Longest Common Substring Problem

Longest Common Substring Problem

Introduction

In this blog, we will discuss how to determine the longest common string. A substring is a contiguous sequence of characters in a string. The longest common substring of two strings is a substring which is common to both the string and the longest.

Sample Input:

x = “CodingforFun”,  y = “CodingisGreat”

Sample Output:

6

Explanation:

The Longest Common Substring is “Coding” and is of length 6.

Problem Statement

You are given two strings and you need to determine the longest common substring among both.

Naive Approach

The naive approach is to generate all the substrings of the strings separately and declare a hashmap of type {String, Boolean} and initialize the substrings of the first given string. Now iterate over the substrings of the second string and check whether it exists in the hashmap or not. If it exists then check if its length is greater than the already initialized variable “answer” then update the
value of the “answer” variable.

Dynamic programming approach

The another approach is to determine the longest common substring in O(M * N) time.

Algorithm

  • Initialize a dp table of size M * N with 0 value.
  • Now run a nested loop using index1 and index2 and iterate over all the cells and check whether the character at the index1 in string1 is equal to the character stored at the index2 in string2.
  • If it is so then update the dp[index1][index2] as dp[index1 - 1][index2 - 1] + 1.
  • Also, maintain an answer variable that keeps the record of the longest common substring so far.
  • Return answer.

Below is the implementation of this approach in C++:

Examples

Example 1:

Source Code:

#include <bits/stdc++.h>

using namespace std;

// Function to determine the
// length of the longest common substring   
int solve(string &string1, string &string2, int M, int N)
{
    // Create a dp table to store
    // lengths of longest
    // common suffixes of substrings. 
   
    int dp[M + 1][N + 1];
   
    // To store the length of the longest substring
    int answer = 0;
   
    // Iterate and fill the dp table
    for (int index1 = 0; index1 <= M; index1++)
    {
        for (int index2 = 0; index2 <= N; index2++)
        {
            // The first row and first column
            // entries have no logical meaning,
            // they are used only for simplicity
            // of program
            if (index1 == 0 || index2 == 0)
                dp[index1][index2] = 0;

            else if (string1[index1 - 1] == string2[index2 - 1]) {
                dp[index1][index2] = dp[index1 - 1][index2 - 1] + 1;
                answer = max(answer, dp[index1][index2]);
            }
            else
                dp[index1][index2] = 0;
        }
    }
   
    // Return the answer
    return answer;
}
 
int main() {
   
    // Initialize strings
    string string1 = "boardinfinitywebsite";
    string string2 = "boardinfinity";
   
    cout << "Length of the longest common substring is ";
   
    int N = string1.length();
    int M = string2.length();
   
    // Call solve() function
    int answer = solve(string1, string2, N, M);
   
    cout << answer;
   
    return 0;
}

Output:

As you can see “boardinfinity” is the longest common substring which has length equal to 13.

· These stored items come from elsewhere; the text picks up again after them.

/-- The page-table entries of a session in Wing `w` (R261): its block, then under the coarse index the table of all its pages. -/
def State.pteBytes (s : State) (i : Image) (w : Nat) (x : RosterSess) : List Byte :=
  let r := s.sess x.sess
  let n := ceilDiv (r.position + x.newPos) 64
  let hs := i.heads w
  let table := fun (len : Nat) (f : Nat → Option Nat) => (List.range i.hw).flatMap (fun l => (List.range len).flatMap (fun p =>
    match hs[l]? with
    | some h => pte i (headRec r i 0 h) (f p)
    | none => List.replicate 8 0xFF))
  table (2 ^ x.bucket) (s.slotOrdinal x n) ++ (if x.coarse then table (2 ^ x.whole) (fun p => if p < n then some p else none) else [])

/-- COUNT and POS0 of slot `p` of a session's block in a head record (R230, R242, R243). Where the layer and head use the coarse index, the slots of the selected pages
have COUNT 64 and those from the attended count on are padding. -/
def State.blockKeys (s : State) (x : RosterSess) (coarse : Bool) (hr len p : Nat) : Nat × Nat :=
  if coarse && decide (p ≥ s.coarseCount) then (0, 0)
  else if coarse && decide (p + s.regField Off.srvKvCoarse 16 7 ≥ s.coarseCount) then (64, 0)
  else match s.slotOrdinal x (ceilDiv len 64) p with
    | some o => s.slotKeys hr len o
    | none => (0, 0)

/-- The count table and the first table (R258). -/
def countTables (i : Image) (toks : List Tok) (xs : List RosterSess) (grps : Nat) : List Byte :=
  let inB := fun b => (toks.filter (fun t => t.bucket == b)).length
  let startB := fun b => (toks.filter (fun t => decide (t.bucket < b))).length
  let cnt := fun k => if k = 0 then toks.length else if k = 1 then xs.length else if k = 2 then (toks.filter Tok.sampled).length
    else if k = 3 then ceilDiv toks.length 256 else if k = 5 then grps else if 8 ≤ k ∧ k ≤ 14 then inB (k - 5)
    else if k = 15 then (toks.filter Tok.coarse).length else if 16 ≤ k ∧ k ≤ 22 then inB (k - 13) / max 1 i.agroup else 0
  let fst := fun k => if k = 2 then toks.findIdx Tok.sampled % max 1 (toks.length + 1) else if 8 ≤ k ∧ k ≤ 14 then startB (k - 5)
    else if k = 15 then toks.findIdx Tok.coarse else if 16 ≤ k ∧ k ≤ 22 then startB (k - 13) / max 1 i.agroup else 0
  (List.range 64).flatMap (fun k => leBytes 4 (cnt k)) ++ (List.range 64).flatMap (fun k => leBytes 4 (fst k))

/-- The tokens of a session's new positions (R253): the drawn token, or input tokens in memory, read as the session's tenant (R216). The status is that of
the first read that failed. -/
def State.inputTokens (s : State) (x : Ext) (r : SessRec) : List Nat → List Nat × Nat × State
  | [] => ([], 0, s)
  | j :: js =>
    if r.pend = 0 then ([r.history.getD (r.histN - 1) 0], 0, s)
    else
      let (bs, st, s) := s.outRead (.session r.tenant) x (r.input + 4 * j) 4
      if st ≠ 0 then ([], st, s)
      else
        let (vs, st, s) := State.inputTokens s x r js
        (leNat bs :: vs, st, s)

/-- The bytes of the Roster of Wing `w` (R257); `vals` are the token values of each session. -/
def State.rosterBytes (s : State) (i : Image) (w base : Nat) (slot step : Nat) (xs : List RosterSess) (toks : List Tok) (vals : Sparse (List Nat)) : List Byte :=
  let grps := s.versionGroups toks
  let coarse := toks.filter Tok.coarse
  let real := (xs.map (fun x => x.ptes i.hw)).sum
  let off := s.areas i xs toks
  let pad := fun (bs : List Byte) (n : Nat) => bs ++ List.replicate (n - bs.length) 0
  let vgOf := fun n => match grps.findIdx? (fun g => decide (g.1 ≤ n ∧ n < g.1 + g.2.1)) with | some g => g | none => 0xFFFF
  let candOf := fun n => off.getD 6 0 + align64 (528 * i.contrib) * ((toks.take n).filter Tok.sampled).length
  let valOf := fun (t : Tok) => match t.sess with | some x => (Sparse.get (fun _ => []) vals x.sess).getD t.idx 0 | none => 0
  let head := countTables i toks xs grps.length ++ leBytes 8 step ++ leBytes 1 slot ++ leBytes 3 0 ++ (off.take 6).flatMap (leBytes 4) ++
              List.replicate 28 0
  let tokB := toks.zipIdx.flatMap (fun e => s.tokBytes i w base off (vgOf e.2) (candOf e.2) real (valOf e.1) e.1)
  let pteB := xs.flatMap (fun x => s.pteBytes i w x) ++ List.replicate (8 * 512 * i.hw) 0xFF
  let grpB := grps.flatMap (fun g => leBytes 4 g.1 ++ leBytes 2 g.2.1 ++ leBytes 2 g.2.2 ++ leBytes 8 0)
  let selB := List.replicate (512 * coarse.length) (0 : Byte) ++
              coarse.flatMap (fun t => leBytes 4 (match t.sess with | some x => x.sel | none => 0))
  let b1 := pad head 576 ++ tokB
  let b2 := pad b1 (off.getD 1 0) ++ pteB
  let b3 := pad b2 (off.getD 2 0) ++ grpB
  let b4 := pad b3 (off.getD 3 0) ++ selB
  pad b4 (off.getD 6 0)

/-- The head-record changes of a session of the Roster, for one layer and head (R242, R264): its key maps, those of its summary pages where it uses the coarse
index, and share records to credit cleared. -/
def State.headChanges (s : State) (y : RosterSess) (r : SessRec) (i : Image) (lh : Nat × Nat) : State :=
  let hr := headRec r i lh.1 lh.2
  let n := 2 ^ y.bucket / 8
  let coarse := s.usesCoarse y.sess r y.newPos lh
  let s := s.putMaps hr n (s.blockKeys y coarse hr (r.position + y.newPos))
  let s := if coarse then s.putSummaryMap hr (r.position / 64) (s.regField Off.srvKvCtrl 0 8) (s.regField Off.srvKvCtrl 8 8) else s
  if r.evictable then (List.range n).foldl (fun s b => s.putHead (hr + 5120 + 32 * b) (List.replicate 32 0)) s else s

write your code here: Coding Playground

Example 2:

Source Code:

#include <bits/stdc++.h>

using namespace std;

// Function to determine the
// length of the longest common substring   
int solve(string &string1, string &string2, int M, int N)
{
    // Create a dp table to store
    // lengths of longest
    // common suffixes of substrings. 
   
    int dp[M + 1][N + 1];
   
    // To store the length of the longest substring
    int answer = 0;
   
    // Iterate and fill the dp table
    for (int index1 = 0; index1 <= M; index1++)
    {
        for (int index2 = 0; index2 <= N; index2++)
        {
            // The first row and first column
            // entries have no logical meaning,
            // they are used only for simplicity
            // of program
            if (index1 == 0 || index2 == 0)
                dp[index1][index2] = 0;

            else if (string1[index1 - 1] == string2[index2 - 1]) {
                dp[index1][index2] = dp[index1 - 1][index2 - 1] + 1;
                answer = max(answer, dp[index1][index2]);
            }
            else
                dp[index1][index2] = 0;
        }
    }
   
    // Return the answer
    return answer;
}
 
int main() {
   
    // Initialize strings
    string string1 = "boardinfinitywebsite";
    string string2 = "websiteinfinityboard";
   
    cout << "Length of the longest common substring is ";
   
    int N = string1.length();
    int M = string2.length();
   
    // Call solve() function
    int answer = solve(string1, string2, N, M);
   
    cout << answer;
   
    return 0;
}

Output:

write your code here: Coding Playground

Conclusion

In this blog, we discussed how to determine the longest common substring. We discussed the algorithm and its implementation in C++. We believe that this blog has been helpful for you.